The previously established scoring matrix for PDZ C-terminal sequence binding [17] relies on both the identification of 16 key amino acid residues in the structurally conserved binding pocket of the PDZ domain and 5 residues of the C-terminal ligand. To implement this Bayesian matrix we identified these 16 residues through MSAs made with MUSCLE version 3.6 [39], and structural models that were created with the SWISS-MODEL workspace (E-value limit 1.0E-6) and refined and visualized with Swiss-PdbViewer version 3.7 [31]. From the refined alignments, we extracted 18 residues (including the two flanking residues) and applied these to the LabView 8.6-based algorithm of the Bayesian interaction model proposed by Chen et al. [17] (file S9, with lookup table, the human PDZ binding pockets and human C-termini provided as file S10, file S11 and file S12 respectively; separate files for binding pockets of all other species can be obtained from the authors upon request). Interactions according to the SVM model were calculated using the data from Hui and Bader [30].

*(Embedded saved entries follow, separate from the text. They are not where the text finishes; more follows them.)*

-- ==== Sys2Proof/Laws/State.lean ====
section
/-! SUPPORT. One lemma per field of each named update of the state, all true by `rfl`. -/
namespace Sys2Proof.Machine

@[simp] theorem State.setFb_fb (s : State) (v : Memory) : (s.setFb v).fb = v := rfl
@[simp] theorem State.setFb_ct (s : State) (v : Memory) : (s.setFb v).ct = s.ct := rfl
@[simp] theorem State.setFb_status (s : State) (v : Memory) : (s.setFb v).status = s.status := rfl
@[simp] theorem State.setFb_phase (s : State) (v : Memory) : (s.setFb v).phase = s.phase := rfl
@[simp] theorem State.setFb_diag (s : State) (v : Memory) : (s.setFb v).diag = s.diag := rfl
@[simp] theorem State.setFb_edges (s : State) (v : Memory) : (s.setFb v).edges = s.edges := rfl

@[simp] theorem State.setCt_fb (s : State) (v : Vector ColorEntry 16) : (s.setCt v).fb = s.fb := rfl
@[simp] theorem State.setCt_ct (s : State) (v : Vector ColorEntry 16) : (s.setCt v).ct = v := rfl
@[simp] theorem State.setCt_status (s : State) (v : Vector ColorEntry 16) : (s.setCt v).status = s.status := rfl
@[simp] theorem State.setCt_phase (s : State) (v : Vector ColorEntry 16) : (s.setCt v).phase = s.phase := rfl
@[simp] theorem State.setCt_diag (s : State) (v : Vector ColorEntry 16) : (s.setCt v).diag = s.diag := rfl
@[simp] theorem State.setCt_edges (s : State) (v : Vector ColorEntry 16) : (s.setCt v).edges = s.edges := rfl

@[simp] theorem State.setStatus_fb (s : State) (v : BitVec 8) : (s.setStatus v).fb = s.fb := rfl
@[simp] theorem State.setStatus_ct (s : State) (v : BitVec 8) : (s.setStatus v).ct = s.ct := rfl
@[simp] theorem State.setStatus_status (s : State) (v : BitVec 8) : (s.setStatus v).status = v := rfl
@[simp] theorem State.setStatus_phase (s : State) (v : BitVec 8) : (s.setStatus v).phase = s.phase := rfl
@[simp] theorem State.setStatus_diag (s : State) (v : BitVec 8) : (s.setStatus v).diag = s.diag := rfl
@[simp] theorem State.setStatus_edges (s : State) (v : BitVec 8) : (s.setStatus v).edges = s.edges := rfl

@[simp] theorem State.setPhase_fb (s : State) (v : Phase) : (s.setPhase v).fb = s.fb := rfl
@[simp] theorem State.setPhase_ct (s : State) (v : Phase) : (s.setPhase v).ct = s.ct := rfl
@[simp] theorem State.setPhase_status (s : State) (v : Phase) : (s.setPhase v).status = s.status := rfl
@[simp] theorem State.setPhase_phase (s : State) (v : Phase) : (s.setPhase v).phase = v := rfl
@[simp] theorem State.setPhase_diag (s : State) (v : Phase) : (s.setPhase v).diag = s.diag := rfl
@[simp] theorem State.setPhase_edges (s : State) (v : Phase) : (s.setPhase v).edges = s.edges := rfl

@[simp] theorem State.setDiag_fb (s : State) (v : Option Diagnostic) : (s.setDiag v).fb = s.fb := rfl
@[simp] theorem State.setDiag_ct (s : State) (v : Option Diagnostic) : (s.setDiag v).ct = s.ct := rfl
@[simp] theorem State.setDiag_status (s : State) (v : Option Diagnostic) : (s.setDiag v).status = s.status := rfl
@[simp] theorem State.setDiag_phase (s : State) (v : Option Diagnostic) : (s.setDiag v).phase = s.phase := rfl
@[simp] theorem State.setDiag_diag (s : State) (v : Option Diagnostic) : (s.setDiag v).diag = v := rfl
@[simp] theorem State.setDiag_edges (s : State) (v : Option Diagnostic) : (s.setDiag v).edges = s.edges := rfl

@[simp] theorem State.setEdges_fb (s : State) (v : List PortInputs) : (s.setEdges v).fb = s.fb := rfl
@[simp] theorem State.setEdges_ct (s : State) (v : List PortInputs) : (s.setEdges v).ct = s.ct := rfl
@[simp] theorem State.setEdges_status (s : State) (v : List PortInputs) : (s.setEdges v).status = s.status := rfl
@[simp] theorem State.setEdges_phase (s : State) (v : List PortInputs) : (s.setEdges v).phase = s.phase := rfl
@[simp] theorem State.setEdges_diag (s : State) (v : List PortInputs) : (s.setEdges v).diag = s.diag := rfl
@[simp] theorem State.setEdges_edges (s : State) (v : List PortInputs) : (s.setEdges v).edges = v := rfl

@[simp] theorem raiseDiag_fb (k : DiagKind) (c : BitVec 6) (s : State) : (raiseDiag k c s).fb = s.fb := rfl
@[simp] theorem raiseDiag_ct (k : DiagKind) (c : BitVec 6) (s : State) : (raiseDiag k c s).ct = s.ct := rfl
@[simp] theorem raiseDiag_status (k : DiagKind) (c : BitVec 6) (s : State) : (raiseDiag k c s).status = setSticky k s.status := rfl
@[simp] theorem raiseDiag_phase (k : DiagKind) (c : BitVec 6) (s : State) : (raiseDiag k c s).phase = s.phase := rfl
@[simp] theorem raiseDiag_diag (k : DiagKind) (c : BitVec 6) (s : State) : (raiseDiag k c s).diag = some { kind := k, code := c } := rfl
@[simp] theorem raiseDiag_edges (k : DiagKind) (c : BitVec 6) (s : State) : (raiseDiag k c s).edges = s.edges := rfl

@[simp] theorem unknownInstr_fb (c : BitVec 6) (s : State) : (unknownInstr c s).fb = s.fb := rfl
@[simp] theorem unknownInstr_ct (c : BitVec 6) (s : State) : (unknownInstr c s).ct = s.ct := rfl
@[simp] theorem unknownInstr_status (c : BitVec 6) (s : State) : (unknownInstr c s).status = setSticky .unknownInstr s.status := rfl
@[simp] theorem unknownInstr_phase (c : BitVec 6) (s : State) : (unknownInstr c s).phase = s.phase := rfl
@[simp] theorem unknownInstr_diag (c : BitVec 6) (s : State) : (unknownInstr c s).diag = some { kind := .unknownInstr, code := c } := rfl
@[simp] theorem unknownInstr_edges (c : BitVec 6) (s : State) : (unknownInstr c s).edges = s.edges := rfl

@[simp] theorem tileOutOfRange_fb (c : BitVec 6) (s : State) : (tileOutOfRange c s).fb = s.fb := rfl
@[simp] theorem tileOutOfRange_ct (c : BitVec 6) (s : State) : (tileOutOfRange c s).ct = s.ct := rfl
@[simp] theorem tileOutOfRange_status (c : BitVec 6) (s : State) : (tileOutOfRange c s).status = setSticky .tileOob s.status := rfl
@[simp] theorem tileOutOfRange_phase (c : BitVec 6) (s : State) : (tileOutOfRange c s).phase = s.phase := rfl
@[simp] theorem tileOutOfRange_diag (c : BitVec 6) (s : State) : (tileOutOfRange c s).diag = some { kind := .tileOob, code := c } := rfl
@[simp] theorem tileOutOfRange_edges (c : BitVec 6) (s : State) : (tileOutOfRange c s).edges = s.edges := rfl

@[simp] theorem badScale_fb (n : Nat) (s : State) : (badScale n s).fb = s.fb := rfl
@[simp] theorem badScale_ct (n : Nat) (s : State) : (badScale n s).ct = s.ct := rfl
@[simp] theorem badScale_status (n : Nat) (s : State) : (badScale n s).status = setSticky .badScale s.status := rfl
@[simp] theorem badScale_phase (n : Nat) (s : State) : (badScale n s).phase = s.phase := rfl
@[simp] theorem badScale_diag (n : Nat) (s : State) : (badScale n s).diag = some { kind := .badScale, code := BitVec.ofNat 6 n } := rfl
@[simp] theorem badScale_edges (n : Nat) (s : State) : (badScale n s).edges = s.edges := rfl

@[simp] theorem sampleEdge_fb (s : State) : (sampleEdge s).fb = s.fb := rfl
@[simp] theorem sampleEdge_ct (s : State) : (sampleEdge s).ct = s.ct := rfl
@[simp] theorem sampleEdge_status (s : State) : (sampleEdge s).status = s.status := rfl
@[simp] theorem sampleEdge_phase (s : State) : (sampleEdge s).phase = s.phase := rfl
@[simp] theorem sampleEdge_diag (s : State) : (sampleEdge s).diag = none := rfl
@[simp] theorem sampleEdge_edges (s : State) : (sampleEdge s).edges = s.edges.tail := rfl

@[simp] theorem resetBlock_fb (s : State) : (resetBlock s).fb = [] := rfl
@[simp] theorem resetBlock_ct (s : State) : (resetBlock s).ct = Vector.replicate 16 { r := 0, g := 0, b := 0, a := 0 } := rfl
@[simp] theorem resetBlock_status (s : State) : (resetBlock s).status = 0 := rfl
@[simp] theorem resetBlock_phase (s : State) : (resetBlock s).phase = .idle := rfl
@[simp] theorem resetBlock_diag (s : State) : (resetBlock s).diag = none := rfl
@[simp] theorem resetBlock_edges (s : State) : (resetBlock s).edges = s.edges := rfl

@[simp] theorem holdRecord_fb (r : Record) (s : State) : (holdRecord r s).fb = s.fb := rfl
@[simp] theorem holdRecord_ct (r : Record) (s : State) : (holdRecord r s).ct = s.ct := rfl
@[simp] theorem holdRecord_status (r : Record) (s : State) : (holdRecord r s).status = s.status := rfl
@[simp] theorem holdRecord_phase (r : Record) (s : State) : (holdRecord r s).phase = .apply r := rfl
@[simp] theorem holdRecord_diag (r : Record) (s : State) : (holdRecord r s).diag = s.diag := rfl
@[simp] theorem holdRecord_edges (r : Record) (s : State) : (holdRecord r s).edges = .quiet :: s.edges := rfl

end Sys2Proof.Machine
end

A dendrogram of the identified PDZ binding pockets was created with the Neighbor-Joining algorithm from the Phylip package (version 3.6) [40] and visualized with HyperTree [41], whereas 3D clustering was performed in Clans version 4 [42], based on PSI-Blast pair-wise alignment scores generated with the Blossom-80 matrix.

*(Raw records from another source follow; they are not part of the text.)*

-- ==== Sys2Proof/Tests/Slice0.lean ====
section
/-! SUPPORT. The model's own tests: words decoded, ill-formed terms refused, single steps on small states, and for every
statement with hypotheses a witness that meets them. Expected results are the spec's (95_test_vectors.md and the rules
named). -/
namespace Sys2Proof.Tests

open Sys2Proof Sys2Proof.Machine

/- One theorem after the other: waiting kernel evaluations would each hold a thread's stack. -/
set_option Elab.async false

def black : Rgb := { r := 0, g := 0, b := 0 }

/-- The next state, if there is one. -/
def after (o : Host.Outcome State Fault Refusal) : Option State :=
  match o with
  | .next s => some s
  | _ => none

/-- The first payload bytes of a record, the rest 0. -/
def bytes (l : List Nat) : Payload := Vector.ofFn fun k => BitVec.ofNat 8 (l.getD k.val 0)

/-- Some cells after an instruction. -/
def cellsAfter (i : Instr) (s : State) (at_ : List (Nat × Nat)) : Option (List Nat) :=
  (after (exec i s)).map fun t => at_.map fun c => (cell t c.1 c.2).toNat

/-- A state whose tile (0, 0) holds 5 in every cell, the rest 0. -/
def tileOfFives : State := { State.reset with fb := rectUpdate (tileRect 0 0) (fun _ _ _ => 5) [] }

/-! ### Well-formedness refuses -/

theorem test_wf_row_not_multiple : (Instr.tileBlock 0 0 13 0 (Vector.replicate 12 0)).wf = false := by decide
theorem test_wf_row_too_large : (Instr.tileBlockXor 0 0 384 0 (Vector.replicate 12 0)).wf = false := by decide
theorem test_wf_column_not_multiple : (Instr.tileBlock 0 0 0 7 (Vector.replicate 12 0)).wf = false := by decide
theorem test_wf_column_too_large : (Instr.tileBlockXor 0 0 0 384 (Vector.replicate 12 0)).wf = false := by decide
theorem test_wf_channel : (Instr.loadColorTableLow (Vector.replicate 8 { r := 0, g := 16, b := 0 })).wf = false := by decide
theorem test_wf_last_entry :
    (Instr.loadColorTableHigh #v[black, black, black, black, black, black, black, { r := 254, g := 0, b := 0 }]).wf = false := by
  decide

/-! ### Decoding: one word per row of the opcode table (R75), written from the rule's codes -/

def rowWords0 : List (Nat × Instr) :=
  [(0x0900, .nop), (0x0901, (.memoryPreset 0 0)), (0x0902, (.borderPreset 0)), (0x0903, .reserved3),
   (0x0904, .reserved4), (0x0905, .reserved5), (0x0906, (.tileBlock 0 0 0 0 (Vector.replicate 12 0))), (0x0907, .reserved7),
   (0x0908, .reserved8), (0x0909, .reserved9), (0x090A, .reserved10), (0x090B, .reserved11),
   (0x090C, .reserved12), (0x090D, .reserved13), (0x090E, .reserved14), (0x090F, .reserved15)]

def rowWords1 : List (Nat × Instr) :=
  [(0x0910, .reserved16), (0x0911, .reserved17), (0x0912, .reserved18), (0x0913, .reserved19),
   (0x0914, .scrollPreset), (0x0915, .reserved21), (0x0916, .reserved22), (0x0917, .reserved23),
   (0x0918, .scrollCopy), (0x0919, .reserved25), (0x091A, .reserved26), (0x091B, .reserved27),
   (0x091C, .defineTransparentColor), (0x091D, .reserved29), (0x091E, (.loadColorTableLow (Vector.replicate 8 black))), (0x091F, (.loadColorTableHigh (Vector.replicate 8 black)))]

def rowWords2 : List (Nat × Instr) :=
  [(0x0920, .reserved32), (0x0921, .reserved33), (0x0922, .reserved34), (0x0923, .reserved35),
   (0x0924, .reserved36), (0x0925, .reserved37), (0x0926, (.tileBlockXor 0 0 0 0 (Vector.replicate 12 0))), (0x0927, .reserved39),
   (0x0928, .reserved40), (0x0929, .reserved41), (0x092A, .reserved42), (0x092B, .reserved43),
   (0x092C, .reserved44), (0x092D, .reserved45), (0x092E, .reserved46), (0x092F, .reserved47)]

def rowWords3 : List (Nat × Instr) :=
  [(0x0930, .reserved48), (0x0931, .reserved49), (0x0932, .reserved50), (0x0933, .reserved51),
   (0x0934, .reserved52), (0x0935, .reserved53), (0x0936, .reserved54), (0x0937, .reserved55),
   (0x0938, .reserved56), (0x0939, .reserved57), (0x093A, .reserved58), (0x093B, .reserved59),
   (0x093C, .reserved60), (0x093D, .reserved61), (0x093E, .reserved62), (0x093F, .reserved63)]

def otherWords : List (Nat × Instr) :=
  [(0x0800, .nonGraphics), (0x0A05, .nonGraphics), (0x3F3F, .nonGraphics),
   (0x4981, .memoryPreset 0 0), (0xC902, .borderPreset 0)]

def decodesAll (l : List (Nat × Instr)) : Bool := l.all fun p => decodeTableWord 16 p.1 == some p.2

theorem test_decode_rows : decodesAll rowWords0 = true ∧ decodesAll rowWords1 = true ∧ decodesAll rowWords2 = true ∧
    decodesAll rowWords3 = true ∧ decodesAll otherWords = true := by decide +kernel

/-- R76 to R80 with payload bytes: MP-3, BP-2, R108, DEC-13, CT-1, CT-2. -/
theorem test_decode_memoryPreset : decode (makeRecord 0x09 0x01 (bytes [0x13, 0x1F])) = .memoryPreset 3 15 := by decide +kernel
theorem test_decode_borderPreset : decode (makeRecord 0x09 0x02 (bytes [0xF2])) = .borderPreset 2 := by decide +kernel
theorem test_decode_tileBlock : decode (makeRecord 0x09 0x06 (bytes [0xF3, 0xA7, 0x25, 0x4A, 0x21, 0, 0, 0, 0, 0, 0, 0, 0, 0, 0, 0xC1])) =
    .tileBlock 3 7 60 60 #v[0x21, 0, 0, 0, 0, 0, 0, 0, 0, 0, 0, 0xC1] := by decide +kernel
theorem test_decode_tileBlockXor : decode (makeRecord 0x09 0x26 (bytes [0x12, 0x34, 0xFF, 0xFF])) =
    .tileBlockXor 2 4 372 378 (Vector.replicate 12 0) := by decide +kernel
theorem test_decode_loadLow : decode (makeRecord 0x09 0x1E (bytes [0x3C, 0x00])) =
    .loadColorTableLow #v[{ r := 255, g := 0, b := 0 }, black, black, black, black, black, black, black] := by decide +kernel
theorem test_decode_loadHigh : decode (makeRecord 0x09 0x1F (bytes [0x03, 0x30, 0x00, 0x0F])) =
    .loadColorTableHigh #v[{ r := 0, g := 255, b := 0 }, { r := 0, g := 0, b := 255 }, black, black, black, black, black,
      black] := by decide +kernel
theorem test_decode_bytes_rejects : decodeBytes [9, 1] = .error (.notOneRecord 2) := rfl

/-- Q-4 and Q-8 (green order). -/
theorem test_quantize : quantize 0x15 0x2A = { r := 85, g := 102, b := 170 } ∧ quantize 0x02 0x10 = { r := 0, g := 153, b := 0 } := by
  decide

To calculate and predict PDZ interactions for a non-redundant set of human c-terminal sequences, the Ensembl longest transcript set of protein sequences was downloaded from the Superfamily website (version 1.69) and the c-terminal sequences extracted with a custom LabView algorithm. Clustering of binding scores was performed with Cluster 3.0 and the heat map created with TreeView 1.6. The amino acid distributions for the ligand clusters and the PDZ binding pockets were created with weblogo (http://weblogo.berkeley.edu/logo.cgi).

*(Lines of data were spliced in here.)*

-- ==== Sys2Proof/Syntax.lean ====
section
/-! DEFINITION. The commands of the HB-24: one constructor for each row of spec/opcode_table.json, with the operands the
command brings from outside (notes/assumptions/2.md). -/

namespace Sys2Proof

/-- Which half of the setup address a register write names (R173). -/
inductive SetupHalf where
  | lo | hi
  deriving DecidableEq, Repr

/-- Which late response arrives: one to a transaction that a timeout or a reset has ended, or the one to the setup read
that a STOP in LOADING abandoned, which still holds the port (R178, R180; notes/assumptions/21.md). -/
inductive LateResponse where
  | ended | abandonedSetupRead
  deriving DecidableEq, Repr

/-- The commands. A CONTROL or STATUS row carries the word written (R171, R172); a read's completion carries the data
read; a line row carries its cell. -/
inductive Instr where
  /-- A CONTROL write whose INIT position is 1 (R171, R174). -/
  | init (w : Word)
  /-- A CONTROL write whose START position is 1 (R171, R176). -/
  | start (w : Word)
  /-- A CONTROL write whose STOP position is 1 (R171, R177, R178, R181). -/
  | stop (w : Word)
  /-- A CONTROL write whose RESET position is 1 (R171, R182). -/
  | reset (w : Word)
  /-- A CONTROL write whose NUDGE position is 1 (R171, R153, R164). -/
  | nudge (w : Word)
  /-- A CONTROL write with no action position at 1: its enables are stored (R171). -/
  | setEnables (w : Word)
  /-- A STATUS write with 1 in the LOAD_DONE position (R172). -/
  | clearLoadDone (w : Word)
  /-- A STATUS write with 1 in the NOTICE position (R168). -/
  | clearNotice (w : Word)
  /-- A write of SETUP_ADDR_LO or SETUP_ADDR_HI (R173). -/
  | setupAddrWrite (half : SetupHalf) (value : Word)
  /-- A write at a window offset that names no writable position: FAULT_INFO or an unnamed one (R173, R184). -/
  | registerWriteIgnored (offset value : Word)
  | powerOnReset
  | busReset
  /-- The 64 bytes of the setup block arrive (R175). -/
  | setupReadDone (data : List Byte)
  | transactionErrorResponse
  | responseTimerExpiry
  | lateResponse (which : LateResponse)
  /-- A character completes with these data bits, parity bit and stop bit, one of the last two wrong (R24). -/
  | characterError (c : CellNo) (data : Byte) (parity stop : Bool)
  /-- A character with a high stop bit and even parity completes; in TYPE it names no type (R27). -/
  | typeError (c : CellNo) (b : Byte)
  /-- The same in LENGTH, where it is not the type's length (R28). -/
  | lengthError (c : CellNo) (b : Byte)
  /-- The same in CHECK, where the sum is no multiple of 256 (R29). -/
  | checkError (c : CellNo) (b : Byte)
  | gapError (c : CellNo)
  | qualityWindowEnd (c : CellNo)
  /-- A good OPEN completes (R26, R29, R47). -/
  | openMsg (c : CellNo) (number declared : Half)
  /-- A good UNIT completes (R26, R29, R49). -/
  | unitMsg (c : CellNo) (site : Byte) (key : Word) (wafer : Byte) (x y : Half) (bin attempt : Byte)
  /-- A good CLOSE completes (R26, R29, R51). -/
  | closeMsg (c : CellNo) (number : Half)
  /-- A good HELLO completes (R26, R29, R52). -/
  | helloMsg (c : CellNo)
  | silenceTimerExpiry (c : CellNo)
  | holdStateSent (c : CellNo)
  | collationTakeWork
  /-- The map cell's 16 bits arrive (R71). -/
  | mapReadDone (v : Half)
  | mapWriteDone
  | tallyRecordWriteDone
  | graceTimerExpiry (key : Word)
  | scanReadDone (data : List Byte)
  | headerReadDone (data : List Byte)
  | bodyReadDone (data : List Byte)
  | cellRecordWriteDone
  | resultWordWriteDone
  | stateWriteDone
  /-- The 8-byte link arrives (R151). -/
  | linkReadDone (v : Addr)
  | chainPositionWriteDone
  | pollTimerExpiry
  | noticeRecordWriteDone
  | countWriteDone
  /-- The consumed word arrives (R164). -/
  | consumedReadDone (v : Word)
  | retryTimerExpiry
  | fallingEdge (c : CellNo)
  | startBitNoise (c : CellNo)
  /-- A character with a high stop bit and even parity completes (R24, R27). -/
  | byte (c : CellNo) (b : Byte)
  | takenWriteDone
  deriving DecidableEq, Repr

end Sys2Proof
end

Cloning of GST-Fusion proteins and site-directed mutagenesis

All constructs were created as described previously. Briefly, human multi-tissue cDNA (MTC) (Clontech 636747) was used for domain-specific PCRs except for ZO1-PDZ1 and ZO1-PDZ2, for which we used an Image clone as PCR template (BC111712 MGC:133289 IMAGE:40037646). PCR products were cloned in pGEX5 vectors (GE Healthcare) and subsequently used for site-directed mutagenesis with the QuikChange Site-Directed Mutagenesis Kit (Stratagene) according to the manufacturer's protocol. All mutations were confirmed by sequencing.

PDZ domain expression and purification

pGEX5 vectors harboring PDZ cDNA sequences were expressed in E. coli BL21(DE3) using auto-induction medium ZYM-5052 [43]. Bacteria were lyzed in PBS by sonication and the PDZ domain fusion proteins purified with amylose resin (New England Biolabs) according to the manufacturer's instructions. The isolated PDZ domain fusion proteins were analyzed on SDS-PAGE and Coomassie staining according to standard procedures and subsequently aliquoted and stored in 20 mM Tris (pH 7.5), 200mM NaCl, 2mM DTT and 10% glycerol at −20°C.

PDZ domain binding assay

Biotinylated peptides were designed according to Stifler et al. [44] with an N-terminal tri-peptide (NNG) to increase solubility. 96-well plates were coated with a rabbit anti-GST polyclonal antibody (Sigma) to bind the GST/PDZ domain fusion proteins (4 µg/ml). For the binding assay, biotinylated peptides (4 µM) (purchased from United Peptide Corporation, UPC) were used, which were detected with HRP-Streptavidin and HRP substrate 3,3,5,5-Tetramethylbenzidine (TMB) (Sigma). Reactions were stopped with 1M H3PO4 and analyzed at 450 nm.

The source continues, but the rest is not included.